Two weeks after food scientist Alonzo Gabriel died of cancer, his same-sex partner recounted the "rude" behavior he experienced from hospital and funeral services staff.
In a Facebook post, Anril Tiatco revealed that certain employees of the National Kidney Transplant Institute and St. Peter Life Plan refused to consider him as Gabriel's family despite their 15-year relationship as live-in partners.
Tiatco, a professor at the University of the Philippines Diliman, lamented that it was already painful enough that Gabriel passed away.
"Then adding more insult to the pain, the anxiety and the sorrow - the horrible encounter of not being recognized as Al’s better-half, as his partner, as his life-companion," he said.
According to Tiatco, when Gabriel was still being intubated at NKTI, the resident doctor kept asking for other family members to be present.
He said he felt helpless because the doctor was challenging and denying their relationship.
"I remember how she even called Al as 'my friend.' Of course, Al was my friend, my best friend in fact. But we were more than that and why she could not just respect it," he said.
If Gabriel went under something critical, Tiatco worried that he couldn't make the decision for him since the doctor didn't consider him as a family member.
With Gabriel and his mother's consent, he ended up getting a Special Power of Attorney for Medical Purpose in order to have a legal right to decide for his partner if the situation called for it.
After Gabriel passed away, Tiatco had to face another questioning while arranging his partner's burial.
"Everything was kinda running smoothly until the other party (St. Peter) asked how I was related to Al. Then I said, we were domestic partners. The other line even clarified what I meant by domestic partners: 'magkapatid po kayo?'"
Tiatco had to explain their relationship all over again.
"Sa kolokyal na salita, magjowa po kami. 15 years na po kaming magkasama. Technically, 15 years din pong live-in kasi roommate po kami sa dorm noong una kaming magkakilala," he told them.
He said that Gabriel's mother is still crying over her child's death and pleaded to be allowed to stand on her behalf.
"Ako na muna ang kausap, please? Ano ba ang difference nun? Eh pamilya na rin ako!" he told them.
But the staff still insisted to talk to Gabriel's parents and flat out told him: "Sir, technically hindi po kayo pamilya!"
"Para akong sinampal at parang dinaganan ng truck ang dibdib ko!" Tiatco said.
St. Peter eventually allowed him to arrange the burial provided that Gabriel's mom signed authorization papers.
But when Tiatco was about to retrieve Gabriel's body from NKTI, he faced another obstacle: the guards would not allow him and looked for other family members despite being the signatory of the death certificate.
"In short, ayaw na naman akong papasukin. Idinadaan na naman ako sa usaping tekniko-legal," he said.
After a while, the guards finally relented and allowed him to retrieve his partner's body to have a proper burial.
Speaking to GMA News Online, Tiatco clarified that he was not referring to NKTI and St.
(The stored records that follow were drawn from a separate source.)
/-! ## Bytes written while the page migrates -/

theorem hbm_address {a : W64} {o : Nat} (h : a.toNat = 2 ^ 63 + 2 ^ 58 + o) (ho : o < 2 ^ 41) : field a 58 4 = 1 ∧ field a 0 41 = o := by
  rw [field, field, h]
  omega
theorem toNat_add_pos {a : W64} {o pos : Nat} (h : a.toNat = 2 ^ 63 + 2 ^ 58 + o) (ho : o + pos < 2 ^ 41) :
    (a + BitVec.ofNat 64 pos).toNat = 2 ^ 63 + 2 ^ 58 + (o + pos) := by
  rw [BitVec.toNat_add, BitVec.toNat_ofNat, h]
  omega
/-- A write outside the old page does not fork. -/
theorem forkWrite_apart {pa : W64} {bs : List Byte} (hcopied : copiedBytes m ≤ m.size)
    (h : pa.toNat + bs.length ≤ m.old.toNat ∨ m.old.toNat + m.size ≤ pa.toNat) : forkWrite s pa bs m = s := by
  refine if_pos (List.isEmpty_iff.mpr (List.filter_eq_nil_iff.mpr fun p hp => ?_))
  obtain ⟨i, hi, rfl⟩ := mem_placed.mp hp
  simp only [Bool.and_eq_true, decide_eq_true_eq]
  omega
theorem putHome_physHomeWrite {pa : W64} {bs : List Byte} {cmp : Bool} (hspace : field pa 58 4 = 1) (hmigs : s.pkg.migs = [m])
    (hcopied : copiedBytes m ≤ m.size) (h : pa.toNat + bs.length ≤ m.old.toNat ∨ m.old.toNat + m.size ≤ pa.toNat) :
    PutHome s (physHomeWrite s pa bs cmp) (field pa 0 41) bs := by
  have hput := putHome_placeWrite (s := s) (bs := bs) (cmp := cmp) hspace
  have hwrite : physHomeWrite s pa bs cmp = placeWrite s pa (placed 0 bs) cmp := by
    simp only [physHomeWrite, bits_eq_field pa 61 58 4 rfl, hspace, forkedWrite, migs_atHome hput.rest, hmigs, List.foldl_cons, List.foldl_nil,
      forkWrite_apart hcopied h]
  rw [hwrite]
  exact hput
theorem memWf_counted (h : Counted s t) : memWf t.hbm = memWf s.hbm := by
  obtain ⟨_, _, _, rfl⟩ := h
  rfl
theorem hbmByte_counted (h : Counted s t) (b : Nat) : hbmByte t b = hbmByte s b := by
  obtain ⟨_, _, _, rfl⟩ := h
  rfl
@[simp] theorem hbmByte_schedule (s : State) (due : Nat) (op : Instr) (args : EvArgs) (b : Nat) :
    hbmByte (schedule s due op args) b = hbmByte s b := rfl
@[simp] theorem hbmByte_setMig (s : State) (n : Migration) (b : Nat) : hbmByte (setMig s n) b = hbmByte s b := rfl
theorem getD_hbmBytes {a n i : Nat} (hi : i < n) : (hbmBytes s a n).getD i 0 = hbmByte s (a + i) := by
  simp [hbmBytes, List.getD, hi]
theorem length_hbmBytes {a n : Nat} : (hbmBytes s a n).length = n := by rw [hbmBytes, List.length_map, List.length_range]

/-! ## The copy -/

section
variable {pos : Nat} (hx : s.ev.x = m.cmd.id) (hmigs : s.pkg.migs = [m]) (hphase : m.phase = .copying pos)
include hx hmigs hphase

theorem migrationCopyLine_poisoned (hbad : physBad s (m.old + BitVec.ofNat 64 pos) 128 = true) :
    Runs .migrationCopyLine s fun t => Undone s t m := by
  have hrun : exec .migrationCopyLine s =
      .next (commandError (countPoison (dropMig s m.cmd.id) (m.old + BitVec.ofNat 64 pos)) m.cmd) := by
    show execMigrationCopyLine s = _
    rw [execMigrationCopyLine, migOf_only hx hmigs]
    simp only [hphase]
    exact if_pos hbad
  exact ⟨_, hrun, undone_dropped counted_countPoison hmigs⟩
/-- The state after a line of a migration is written at its new place. -/
def lineCopied (s : State) (m : Migration) (pos : Nat) : State :=
  physHomeWrite (countHome s (m.old + BitVec.ofNat 64 pos) 128) (m.new + BitVec.ofNat 64 pos) (homeRead s (m.old + BitVec.ofNat 64 pos) 128) m.cmp
/-- A migration after its line at pos. -/
def lineDone (m : Migration) (pos : Nat) : Migration := { m with phase := if pos + 128 < m.size then .copying (pos + 128) else .switching }
theorem exec_migrationCopyLine (hgood : physBad s (m.old + BitVec.ofNat 64 pos) 128 = false) : exec .migrationCopyLine s =
    .next (schedule (setMig (lineCopied s m pos) (lineDone m pos)) ((lineCopied s m pos).now + 1)
      (if pos + 128 < m.size then .migrationCopyLine else .migrationSwitch) (lineCopied s m pos).ev) := by
  show execMigrationCopyLine s = _
  rw [execMigrationCopyLine, migOf_only hx hmigs]
  simp only [hphase]
  refine (if_neg (by rw [hgood]; decide)).trans ?_
  unfold lineDone
  split <;> rfl
theorem migrationCopyLine_outcome {o n : Nat} (hold : m.old.toNat = 2 ^ 63 + 2 ^ 58 + o) (hnew : m.new.toNat = 2 ^ 63 + 2 ^ 58 + n)
    (hwf : memWf s.hbm = true) (ho : o + m.size ≤ 2 ^ 40) (hn : n + m.size ≤ 2 ^ 40) (hapart : o + m.size ≤ n ∨ n + m.size ≤ o)
    (hsize : m.size % 128 = 0) (haligned : pos % 128 = 0) (hpos : pos < m.size) (hgood : homeBad s (o + pos) 128 = false) :
    Runs .migrationCopyLine s fun t => (∀ i < 128, hbmByte t (n + pos + i) = hbmByte s (o + pos + i)) ∧
      (∀ b, (b < n + pos ∨ n + pos + 128 ≤ b) → hbmByte t b = hbmByte s b) ∧
      t.pkg.migs = [{ m with phase := if pos + 128 < m.size then .copying (pos + 128) else .switching }] := by
  have hfrom := toNat_add_pos (pos := pos) hold (by omega)
  have hto := toNat_add_pos (pos := pos) hnew (by omega)
  obtain ⟨hfromSpace, hfromOff⟩ := hbm_address hfrom (by omega)
  obtain ⟨htoSpace, htoOff⟩ := hbm_address hto (by omega)
  have hphys : physBad s (m.old + BitVec.ofNat 64 pos) 128 = false := by
    simp only [physBad, bits_eq_field _ 61 58 4 rfl, bits_eq_field _ 40 0 41 rfl, hfromSpace, hfromOff, hgood]
  have hread : homeRead s (m.old + BitVec.ofNat 64 pos) 128 = hbmBytes s (o + pos) 128 := by
    simp only [homeRead, bits_eq_field _ 61 58 4 rfl, bits_eq_field _ 40 0 41 rfl, hfromSpace, hfromOff]
  have hcount : Counted s (countHome s (m.old + BitVec.ofNat 64 pos) 128) := counted_countHome
  have hput : PutHome (countHome s (m.old + BitVec.ofNat 64 pos) 128) (lineCopied s m pos) (n + pos) (hbmBytes s (o + pos) 128) := by
    rw [lineCopied, hread, ← htoOff]
    refine putHome_physHomeWrite htoSpace ((migs_counted hcount).trans hmigs) (by rw [copiedBytes, hphase]; exact hpos.le) ?_
    rw [hto, hold, length_hbmBytes]
    omega
  have hbytes (b : Nat) := hput.bytes ((memWf_counted hcount).trans hwf) b
  simp only [length_hbmBytes, hbmByte_counted hcount] at hbytes
  refine ⟨_, exec_migrationCopyLine hx hmigs hphase hphys, fun i hi => ?_, fun b hb => ?_, ?_⟩
  · rw [hbmByte_schedule, hbmByte_setMig, hbytes, if_pos (by omega), Nat.add_sub_cancel_left, getD_hbmBytes hi]
  · rw [hbmByte_schedule, hbmByte_setMig, hbytes, if_neg (by omega)]
  · exact migs_setMig ((migs_atHome hput.rest).trans ((migs_counted hcount).trans hmigs)) rfl
end

/-! ## The switch -/

theorem leNat_leBytes (n v : Nat) : leNat (leBytes n v) = v % 256 ^ n := by
  induction n generalizing v with
  | zero => rw [pow_zero, Nat.mod_one]; rfl
  | succ n ih =>
    have hstep : v % 256 ^ (n + 1) = v % 256 + 256 * (v / 256 % 256 ^ n) := by rw [pow_succ', Nat.mod_mul]
    rw [leBytes, leNat, ih, BitVec.toNat_ofNat, hstep]

/-- A leaf that maps its page to a new place. -/
def switchedLeaf (e new : W64) : W64 :=
  if bits new 61 58 == 1 then putBits e 45 0 (bits new 61 16) else putBits (putBits e 45 0 (bits new 61 16)) 60 60 0
theorem toNat_putBits_target (e : W64) (v : Nat) : (putBits e 45 0 v).toNat = e.toNat / 2 ^ 46 * 2 ^ 46 + v % 2 ^ 46 := by
  have he := e.isLt
  rw [putBits, BitVec.toNat_ofNat]
  omega
theorem toNat_putBits_cmp (e : W64) : (putBits e 60 60 0).toNat = e.toNat / 2 ^ 61 * 2 ^ 61 + e.toNat % 2 ^ 60 := by
  have he := e.isLt
  rw [putBits, BitVec.toNat_ofNat]
  omega
theorem switchedLeaf_fields (e new : W64) :
    field (switchedLeaf e new) 0 46 = field new 16 46 ∧ field (switchedLeaf e new) 61 3 = field e 61 3 ∧
      field (switchedLeaf e new) 46 14 = field e 46 14 ∧
      field (switchedLeaf e new) 60 1 = if field new 58 4 = 1 then field e 60 1 else 0 := by
  rw [switchedLeaf, bits_eq_field new 61 58 4 rfl, bits_eq_field new 61 16 46 rfl]
  by_cases hspace : field new 58 4 = 1
  · rw [if_pos (beq_iff_eq.mpr hspace), if_pos hspace]
    simp only [field, toNat_putBits_target]
    omega
  · rw [if_neg (mt beq_iff_eq.mp hspace), if_neg hspace]
    simp only [field, toNat_putBits_cmp, toNat_putBits_target]
    omega

section
variable (hx : s.ev.x = m.cmd.id) (hmigs : s.pkg.migs = [m]) (hphase : m.phase = .switching)
include hx hmigs hphase

theorem migrationSwitch_poisoned (hbad : homeBad s m.leafAt 8 = true) : Runs .migrationSwitch s fun t => Undone s t m := by
  have hrun : exec .migrationSwitch s = .next (commandError (countStack (dropMig s m.cmd.id) (stackOf m.leafAt) 5 1) m.cmd) := by
    show execMigrationSwitch s = _
    rw [execMigrationSwitch, migOf_only hx hmigs]
    exact if_pos (by rw [hphase, hbad]; rfl)
  exact ⟨_, hrun, undone_dropped counted_countStack hmigs⟩
/-- The state whose leaf is about to be rewritten. -/
def leafRead (s : State) (m : Migration) : State := setMig (countRead s (m.leafAt / 128)) { m with phase := .invalidating }
/-- The leaf of a migration's page as it stands at home. -/
def leafEntry (s : State) (m : Migration) : W64 := BitVec.ofNat 64 (leNat (hbmBytes s m.leafAt 8))
/-- The state whose leaf maps the page to its new place. -/
def leafWritten (s : State) (m : Migration) : State :=
  homeWrite (leafRead s m) m.leafAt (leBytes 8 (switchedLeaf (leafEntry s m) m.new).toNat) false
/-- The state in which the invalidation of a migration stands. -/
def invalidationBegun (u : State) (m : Migration) : State :=
  { u with pkg := { u.pkg with invals := u.pkg.invals ++ [(m.cmd, 0, 0, [])] } }
omit hx hmigs hphase in
theorem leafEntry_schedule {due : Nat} {op : Instr} {args : EvArgs} : leafEntry (schedule s due op args) m = leafEntry s m := rfl
omit hx hmigs hphase in
theorem leafEntry_begun : leafEntry (invalidationBegun s m) m = leafEntry s m := rfl
omit hx hmigs hphase in
theorem hbmByte_begun (b : Nat) : hbmByte (invalidationBegun s m) b = hbmByte s b := rfl
theorem exec_migrationSwitch (hgood : homeBad s m.leafAt 8 = false) : exec .migrationSwitch s =
    .next (schedule (invalidationBegun (leafWritten s m) m) (leafWritten s m).now .tlbinvComplete (leafWritten s m).ev) := by
  have hread : hbmBytes (countRead s (m.leafAt / 128)) m.leafAt 8 = hbmBytes s m.leafAt 8 :=
    List.map_congr_left fun i _ => hbmByte_counted counted_countRead _
  show execMigrationSwitch s = _
  rw [execMigrationSwitch, migOf_only hx hmigs]
  refine ((if_neg (by rw [hphase, hgood]; decide)).trans (if_pos (beq_iff_eq.mpr hphase))).trans ?_
  dsimp only
  rw [hread]
  rfl
theorem migrationSwitch_outcome (hwf : memWf s.hbm = true) (hapart : m.leafAt + 8 ≤ field m.old 0 41 ∨ field m.old 0 41 + m.size ≤ m.leafAt)
    (hold : m.old.toNat = 2 ^ 63 + 2 ^ 58 + field m.old 0 41) (hleaf : m.leafAt < 2 ^ 40) (hgood : homeBad s m.leafAt 8 = false) :
    Runs .migrationSwitch s fun t => leafEntry t m = switchedLeaf (leafEntry s m) m.new ∧
      (∀ b, (b < m.leafAt ∨ m.leafAt + 8 ≤ b) → hbmByte t b = hbmByte s b) ∧
      t.pkg.migs = [{ m with phase := .invalidating }] ∧ (m.cmd, 0, 0, []) ∈ t.pkg.invals := by
  have hcount : Counted s (countRead s (m.leafAt / 128)) := counted_countRead
  have haddr : (hbmAddress m.leafAt).toNat = 2 ^ 63 + 2 ^ 58 + m.leafAt := by
    rw [hbmAddress, BitVec.toNat_ofNat]
    omega
  obtain ⟨hspace, hoff⟩ := hbm_address haddr (by omega)
  have hmigs' : (leafRead s m).pkg.migs = [{ m with phase := .invalidating }] := migs_setMig ((migs_counted hcount).trans hmigs) rfl
  have hput : PutHome (leafRead s m) (leafWritten s m) m.leafAt (leBytes 8 (switchedLeaf (leafEntry s m) m.new).toNat) := by
    have hwrite : leafWritten s m = physHomeWrite (leafRead s m) (hbmAddress m.leafAt)
        (leBytes 8 (switchedLeaf (leafEntry s m) m.new).toNat) false := by
      simp only [physHomeWrite, bits_eq_field _ 61 58 4 rfl, hspace]
      rfl
    have h := putHome_physHomeWrite (s := leafRead s m) (cmp := false) (bs := leBytes 8 (switchedLeaf (leafEntry s m) m.new).toNat)
      hspace hmigs' le_rfl (by rw [haddr, length_leBytes]; show _ ≤ m.old.toNat ∨ m.old.toNat + m.size ≤ _; omega)
    rw [hoff, ← hwrite] at h
    exact h
  have hbytes (b : Nat) := hput.bytes ((memWf_counted hcount).trans hwf) b
  rw [leafRead] at hbytes
  simp only [length_leBytes, hbmByte_setMig, hbmByte_counted hcount] at hbytes
  refine ⟨_, exec_migrationSwitch hx hmigs hphase hgood, ?_, fun b hb => ?_, (migs_atHome hput.rest).trans hmigs',
    List.mem_append_right _ (List.mem_singleton_self _)⟩
  · have hentry : hbmBytes (leafWritten s m) m.leafAt 8 = leBytes 8 (switchedLeaf (leafEntry s m) m.new).toNat := by
      refine List.ext_getElem (by rw [length_hbmBytes, length_leBytes]) fun i hi hi' => ?_
      rw [length_hbmBytes] at hi
      simp only [hbmBytes, List.getElem_map, List.getElem_range, hbytes, Nat.add_sub_cancel_left]
      rw [if_pos (by omega), List.getD_eq_getElem]
    rw [leafEntry_schedule, leafEntry_begun, leafEntry, hentry, leNat_leBytes, Nat.mod_eq_of_lt (b := 256 ^ 8) (switchedLeaf (leafEntry s m) m.new).isLt,
      BitVec.ofNat_toNat, BitVec.setWidth_eq]
  · rw [hbmByte_schedule, hbmByte_begun, hbytes, if_neg (by omega)]
end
Peter as whole.
"There were other staff members who were really kind and compassionate. More than anything, moral issue din kasi ito, but definitely there are policies that must be checked, I think," he said.
Tiatco said that he wasn't sure whether to bring his case to the authors of the Sexual Orientation and Gender Identity Expression (SOGIE) Equality bill, also known as the Anti-Discrimination bill.
"Sa tingin ko rin iniwan ni Al itong karanasan sa akin upang maging adbokasiya at politika ko na rin, which I will pursue matapos lang ang quarantine," he said.